Никогда я не видел такой реакции на обычную гитарную мелодию. Это захватывало меня.
– Спасибо, – тихо поблагодарил я его, отводя взгляд на небо.
Мы сидели так еще минут десять, просто смотря на хмурые тучи.
– Как тебя зовут? – спросил я, чтобы хоть как-то прервать молчание.
– Джерард, а тебя?
– Фрэнк.
– Фрэнк... Глупое имя, – он пожал плечами.
– С чего это глупое? – я наигранно нахмурился.
– Не знаю, буду звать тебя Фрэнки, так гораздо лучше.
С того момента он всегда звал меня «Фрэнки», а я никогда не возражал.
Первые капли упали на моё лицо, и я спешно стал убирать гитару в чехол.
– Ну... Джерард, может, по домам уже? Дождь сейчас пойдёт.
– Мы этого и ждали, глупый Фрэнки,– пропел он, выделяя слово «мы» и улыбаясь.
А дальше был дождь. Мы встали и поплелись по осеннему парку, потому что, по словам Джерарда, под дождём необходимо прогуливаться.
Мелкий дождик превратился в сильный ливень, но я почему-то перестал думать о гитаре, которая могла запросто испортиться от воды, ибо я чувствовал, что именно этого дождя мне не хватало всю свою жизнь.
Мы шли и Джерард рассказывал мне стихи. Знаете, это были самые замечательные стихи, которые я когда-либо слышал. Я спросил, кто их написал, и он, смущаясь, ответил, что они его собственные.

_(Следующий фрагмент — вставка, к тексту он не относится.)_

-- ==== Sys2Proof/Machine/Step.lean ====
section
/-! DEFINITION. One step of the block: the next action of the host, handled to its end (00 R7, 40 R150). -/

namespace Sys2Proof.Machine

/-- One step. A configuration that breaks 00 R10 is refused. -/
def step (s : State) : Host.Outcome State Fault Refusal :=
  if configOk s.cfg then runHost s else .refused .badConfig

/-- The block fetches nothing (10 R31): its next instruction is the word the host writes to CMD next, so this puts
that write in front of the host's actions. -/
def State.withFetchWord (s : State) (nbits w : Nat) : State := pushCommand (tableWord nbits w) s

end Sys2Proof.Machine
end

– Чёрт! – громко говорил я, перекрикивая шум дождя. – Ты чёртов поэт! Это очень круто!
– Я несчастный поэт, Фрэнки, – задумчиво произнёс он не так громко, но я расслышал каждое слово.
Мы расстались с ним, обменявшись номерами телефонов, потому что я настоял на этом, но вскоре, спустя несколько дней, встретились снова. Я был так рад видеть его кофейные глаза. К ним хотелось прикоснуться, вдохнуть их сладкий аромат, и я не преувеличиваю, просто они слишком напоминали мне любимый напиток.
В тот день мы много разговаривали, гораздо больше, чем при нашей первой встрече.
– Почему несчастный? – спросил я, смотря на него, когда мы сидели в глухом, практически заброшенном парке, отдыхая от шумного города.
– Что? – он непонимающе взглянул на меня.
– Ты сказал, что ты несчастный поэт. Почему? – наши взгляды встретились вновь.
– Потому что, Фрэнки, я так и умру не показав миру свои творения, оставив после себя прах в земле – это несчастье.
– Но ты ведь можешь попытаться стать знаменитым поэтом, разве нет? Твои произведения заслуживают славы, они потрясные!
– Фрэнки, мне не нужны слава и признание, я несчастен, но в этом моё счастье.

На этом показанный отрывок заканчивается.